Top of THE DATA
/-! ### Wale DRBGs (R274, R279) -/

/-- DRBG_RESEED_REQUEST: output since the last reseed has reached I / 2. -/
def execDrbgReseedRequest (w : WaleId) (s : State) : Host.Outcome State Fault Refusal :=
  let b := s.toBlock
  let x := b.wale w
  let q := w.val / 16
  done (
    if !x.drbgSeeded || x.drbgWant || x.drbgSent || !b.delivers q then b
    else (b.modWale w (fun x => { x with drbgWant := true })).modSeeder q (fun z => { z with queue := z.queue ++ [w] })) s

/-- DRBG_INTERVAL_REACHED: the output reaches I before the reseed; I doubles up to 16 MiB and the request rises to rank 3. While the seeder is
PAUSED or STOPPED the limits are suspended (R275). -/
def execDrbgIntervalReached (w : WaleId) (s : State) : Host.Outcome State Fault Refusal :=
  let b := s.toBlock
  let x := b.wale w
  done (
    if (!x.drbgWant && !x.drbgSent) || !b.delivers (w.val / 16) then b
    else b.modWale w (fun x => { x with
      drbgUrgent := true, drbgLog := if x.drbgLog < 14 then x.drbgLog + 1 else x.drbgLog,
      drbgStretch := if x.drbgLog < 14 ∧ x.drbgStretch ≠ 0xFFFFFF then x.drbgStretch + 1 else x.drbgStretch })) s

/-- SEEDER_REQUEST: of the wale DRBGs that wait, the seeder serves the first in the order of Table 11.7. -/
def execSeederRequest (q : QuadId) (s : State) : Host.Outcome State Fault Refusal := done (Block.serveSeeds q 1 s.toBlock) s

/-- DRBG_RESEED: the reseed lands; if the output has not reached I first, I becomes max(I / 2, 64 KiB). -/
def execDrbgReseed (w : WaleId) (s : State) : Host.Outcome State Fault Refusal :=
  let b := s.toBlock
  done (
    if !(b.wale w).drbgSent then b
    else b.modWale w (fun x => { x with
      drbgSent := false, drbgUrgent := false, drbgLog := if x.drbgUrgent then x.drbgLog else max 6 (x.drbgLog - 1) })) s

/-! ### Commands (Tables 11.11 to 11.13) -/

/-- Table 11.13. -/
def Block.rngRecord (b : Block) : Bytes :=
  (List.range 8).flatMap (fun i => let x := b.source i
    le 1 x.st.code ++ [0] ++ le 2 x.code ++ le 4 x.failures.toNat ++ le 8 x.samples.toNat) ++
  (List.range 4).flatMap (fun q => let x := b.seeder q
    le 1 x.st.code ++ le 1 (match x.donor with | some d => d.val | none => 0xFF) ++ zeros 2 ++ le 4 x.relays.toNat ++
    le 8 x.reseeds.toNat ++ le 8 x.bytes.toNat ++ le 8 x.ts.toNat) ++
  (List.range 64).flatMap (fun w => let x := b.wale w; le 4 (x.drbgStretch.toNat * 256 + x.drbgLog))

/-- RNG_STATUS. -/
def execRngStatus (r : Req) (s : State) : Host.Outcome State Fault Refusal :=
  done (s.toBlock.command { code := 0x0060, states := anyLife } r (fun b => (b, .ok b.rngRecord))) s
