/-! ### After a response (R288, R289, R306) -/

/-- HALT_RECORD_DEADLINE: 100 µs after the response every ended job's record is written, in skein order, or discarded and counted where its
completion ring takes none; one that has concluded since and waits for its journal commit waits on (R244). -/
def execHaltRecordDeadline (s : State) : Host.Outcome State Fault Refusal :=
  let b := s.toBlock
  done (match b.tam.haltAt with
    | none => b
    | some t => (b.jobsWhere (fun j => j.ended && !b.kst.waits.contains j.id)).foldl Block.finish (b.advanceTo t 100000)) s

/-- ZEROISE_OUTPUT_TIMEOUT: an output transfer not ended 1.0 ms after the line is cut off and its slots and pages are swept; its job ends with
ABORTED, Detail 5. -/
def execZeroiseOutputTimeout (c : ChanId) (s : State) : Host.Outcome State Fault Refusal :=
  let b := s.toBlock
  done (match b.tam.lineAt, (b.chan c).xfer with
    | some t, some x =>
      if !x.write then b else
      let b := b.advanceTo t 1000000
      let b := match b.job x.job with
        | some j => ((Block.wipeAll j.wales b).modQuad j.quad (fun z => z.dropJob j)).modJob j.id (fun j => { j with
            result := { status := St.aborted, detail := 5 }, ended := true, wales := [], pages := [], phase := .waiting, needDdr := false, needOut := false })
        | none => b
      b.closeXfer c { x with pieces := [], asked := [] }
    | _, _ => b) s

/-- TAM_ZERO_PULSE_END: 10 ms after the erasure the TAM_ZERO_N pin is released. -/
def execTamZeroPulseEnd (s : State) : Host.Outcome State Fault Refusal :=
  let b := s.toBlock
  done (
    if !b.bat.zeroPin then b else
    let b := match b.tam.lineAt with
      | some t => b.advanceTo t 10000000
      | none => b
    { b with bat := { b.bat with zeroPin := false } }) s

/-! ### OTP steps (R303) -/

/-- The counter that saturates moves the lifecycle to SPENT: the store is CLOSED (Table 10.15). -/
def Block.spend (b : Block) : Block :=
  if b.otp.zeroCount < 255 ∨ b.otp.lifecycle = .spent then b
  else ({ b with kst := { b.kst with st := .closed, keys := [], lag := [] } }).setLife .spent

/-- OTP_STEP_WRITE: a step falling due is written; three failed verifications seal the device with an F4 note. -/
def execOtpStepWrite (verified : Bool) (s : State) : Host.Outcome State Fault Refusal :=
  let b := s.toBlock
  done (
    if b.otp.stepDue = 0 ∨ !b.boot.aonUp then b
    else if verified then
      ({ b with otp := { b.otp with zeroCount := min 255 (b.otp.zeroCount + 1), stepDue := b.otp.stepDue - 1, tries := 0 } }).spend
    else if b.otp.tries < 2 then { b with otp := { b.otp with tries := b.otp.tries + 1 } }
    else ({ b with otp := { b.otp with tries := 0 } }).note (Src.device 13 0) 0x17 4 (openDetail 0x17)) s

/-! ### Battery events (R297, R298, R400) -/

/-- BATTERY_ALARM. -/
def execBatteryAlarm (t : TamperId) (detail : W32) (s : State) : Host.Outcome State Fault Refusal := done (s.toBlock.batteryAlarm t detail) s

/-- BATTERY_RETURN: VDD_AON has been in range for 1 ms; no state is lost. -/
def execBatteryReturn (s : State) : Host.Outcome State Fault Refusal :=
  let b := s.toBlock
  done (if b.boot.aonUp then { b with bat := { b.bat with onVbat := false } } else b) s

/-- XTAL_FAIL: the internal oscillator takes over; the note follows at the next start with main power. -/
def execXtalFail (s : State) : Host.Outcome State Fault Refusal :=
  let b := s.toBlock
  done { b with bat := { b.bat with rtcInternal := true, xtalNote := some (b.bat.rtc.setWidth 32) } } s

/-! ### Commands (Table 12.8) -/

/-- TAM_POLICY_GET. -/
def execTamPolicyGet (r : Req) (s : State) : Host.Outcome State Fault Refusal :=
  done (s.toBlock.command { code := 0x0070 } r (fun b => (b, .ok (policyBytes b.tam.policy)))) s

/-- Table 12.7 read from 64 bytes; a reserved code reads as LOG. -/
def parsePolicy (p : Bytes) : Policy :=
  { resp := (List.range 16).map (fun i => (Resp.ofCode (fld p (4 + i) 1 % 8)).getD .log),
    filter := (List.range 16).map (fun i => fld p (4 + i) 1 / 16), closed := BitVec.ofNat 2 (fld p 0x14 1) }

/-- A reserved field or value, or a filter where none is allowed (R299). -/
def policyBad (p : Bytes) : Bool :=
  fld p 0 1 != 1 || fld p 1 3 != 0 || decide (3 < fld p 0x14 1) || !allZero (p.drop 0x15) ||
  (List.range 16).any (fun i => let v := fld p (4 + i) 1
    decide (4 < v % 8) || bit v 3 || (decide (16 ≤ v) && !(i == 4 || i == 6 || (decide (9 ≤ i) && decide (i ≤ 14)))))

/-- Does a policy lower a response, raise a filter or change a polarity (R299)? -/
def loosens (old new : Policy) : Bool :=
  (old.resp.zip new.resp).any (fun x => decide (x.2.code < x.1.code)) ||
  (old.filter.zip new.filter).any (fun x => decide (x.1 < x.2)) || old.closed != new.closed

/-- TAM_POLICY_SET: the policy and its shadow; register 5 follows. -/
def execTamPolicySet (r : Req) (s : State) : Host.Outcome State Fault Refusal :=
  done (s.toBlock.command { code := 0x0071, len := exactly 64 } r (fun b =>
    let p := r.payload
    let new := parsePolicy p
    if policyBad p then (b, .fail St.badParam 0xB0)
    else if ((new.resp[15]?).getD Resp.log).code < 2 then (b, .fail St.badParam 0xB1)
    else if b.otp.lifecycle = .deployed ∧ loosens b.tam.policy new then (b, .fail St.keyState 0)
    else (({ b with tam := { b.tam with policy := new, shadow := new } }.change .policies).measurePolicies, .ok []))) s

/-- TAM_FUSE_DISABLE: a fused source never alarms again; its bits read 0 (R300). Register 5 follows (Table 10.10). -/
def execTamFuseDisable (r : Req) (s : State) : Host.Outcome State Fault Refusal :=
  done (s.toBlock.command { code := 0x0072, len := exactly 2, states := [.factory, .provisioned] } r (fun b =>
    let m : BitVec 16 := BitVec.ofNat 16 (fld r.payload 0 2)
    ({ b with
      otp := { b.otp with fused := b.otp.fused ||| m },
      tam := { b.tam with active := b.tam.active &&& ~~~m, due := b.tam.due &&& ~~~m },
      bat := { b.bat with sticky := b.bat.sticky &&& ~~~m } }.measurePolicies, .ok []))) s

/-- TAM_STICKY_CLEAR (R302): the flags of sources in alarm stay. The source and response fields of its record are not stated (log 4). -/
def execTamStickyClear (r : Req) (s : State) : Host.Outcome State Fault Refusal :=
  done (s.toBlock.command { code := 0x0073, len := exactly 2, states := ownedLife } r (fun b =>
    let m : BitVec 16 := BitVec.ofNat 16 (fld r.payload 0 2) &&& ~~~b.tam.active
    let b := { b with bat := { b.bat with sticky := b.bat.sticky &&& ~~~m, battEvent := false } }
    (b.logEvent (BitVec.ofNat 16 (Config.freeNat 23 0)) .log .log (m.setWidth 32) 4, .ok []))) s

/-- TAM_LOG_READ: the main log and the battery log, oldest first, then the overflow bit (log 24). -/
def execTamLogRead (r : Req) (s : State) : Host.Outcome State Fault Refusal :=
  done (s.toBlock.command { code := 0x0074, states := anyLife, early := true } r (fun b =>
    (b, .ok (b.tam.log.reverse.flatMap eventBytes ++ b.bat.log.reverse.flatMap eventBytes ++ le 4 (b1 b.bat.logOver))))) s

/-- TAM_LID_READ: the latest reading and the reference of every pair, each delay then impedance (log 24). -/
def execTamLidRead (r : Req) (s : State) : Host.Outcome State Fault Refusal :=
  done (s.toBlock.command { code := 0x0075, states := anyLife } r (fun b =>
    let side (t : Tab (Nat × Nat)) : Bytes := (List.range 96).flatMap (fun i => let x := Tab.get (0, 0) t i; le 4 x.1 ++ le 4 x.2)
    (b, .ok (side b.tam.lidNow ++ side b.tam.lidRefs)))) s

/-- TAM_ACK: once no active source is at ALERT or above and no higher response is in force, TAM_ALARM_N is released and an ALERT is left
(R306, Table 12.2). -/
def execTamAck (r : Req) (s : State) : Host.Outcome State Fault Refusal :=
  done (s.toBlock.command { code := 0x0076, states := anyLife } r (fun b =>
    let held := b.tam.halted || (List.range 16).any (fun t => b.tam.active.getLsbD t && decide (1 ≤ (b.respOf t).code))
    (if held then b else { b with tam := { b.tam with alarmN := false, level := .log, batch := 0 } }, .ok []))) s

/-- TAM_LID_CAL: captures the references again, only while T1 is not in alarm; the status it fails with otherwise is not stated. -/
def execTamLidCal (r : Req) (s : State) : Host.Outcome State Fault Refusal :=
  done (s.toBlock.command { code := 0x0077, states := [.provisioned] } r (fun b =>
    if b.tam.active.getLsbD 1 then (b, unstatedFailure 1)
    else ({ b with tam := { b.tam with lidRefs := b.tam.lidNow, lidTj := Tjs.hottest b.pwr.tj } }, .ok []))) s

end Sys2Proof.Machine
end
Bottom of THE DATA
### TASK DIRECTIONS
Every line from the first entry to the line containing "if !x.drbgSeeded ||" should be transcribed exactly, and nothing beyond it.

### EXERCISE ANSWER
/-! ### Wale DRBGs (R274, R279) -/

/-- DRBG_RESEED_REQUEST: output since the last reseed has reached I / 2. -/
def execDrbgReseedRequest (w : WaleId) (s : State) : Host.Outcome State Fault Refusal :=
  let b := s.toBlock
  let x := b.wale w
  let q := w.val / 16
  done (
    if !x.drbgSeeded || x.drbgWant || x.drbgSent || !b.delivers q then b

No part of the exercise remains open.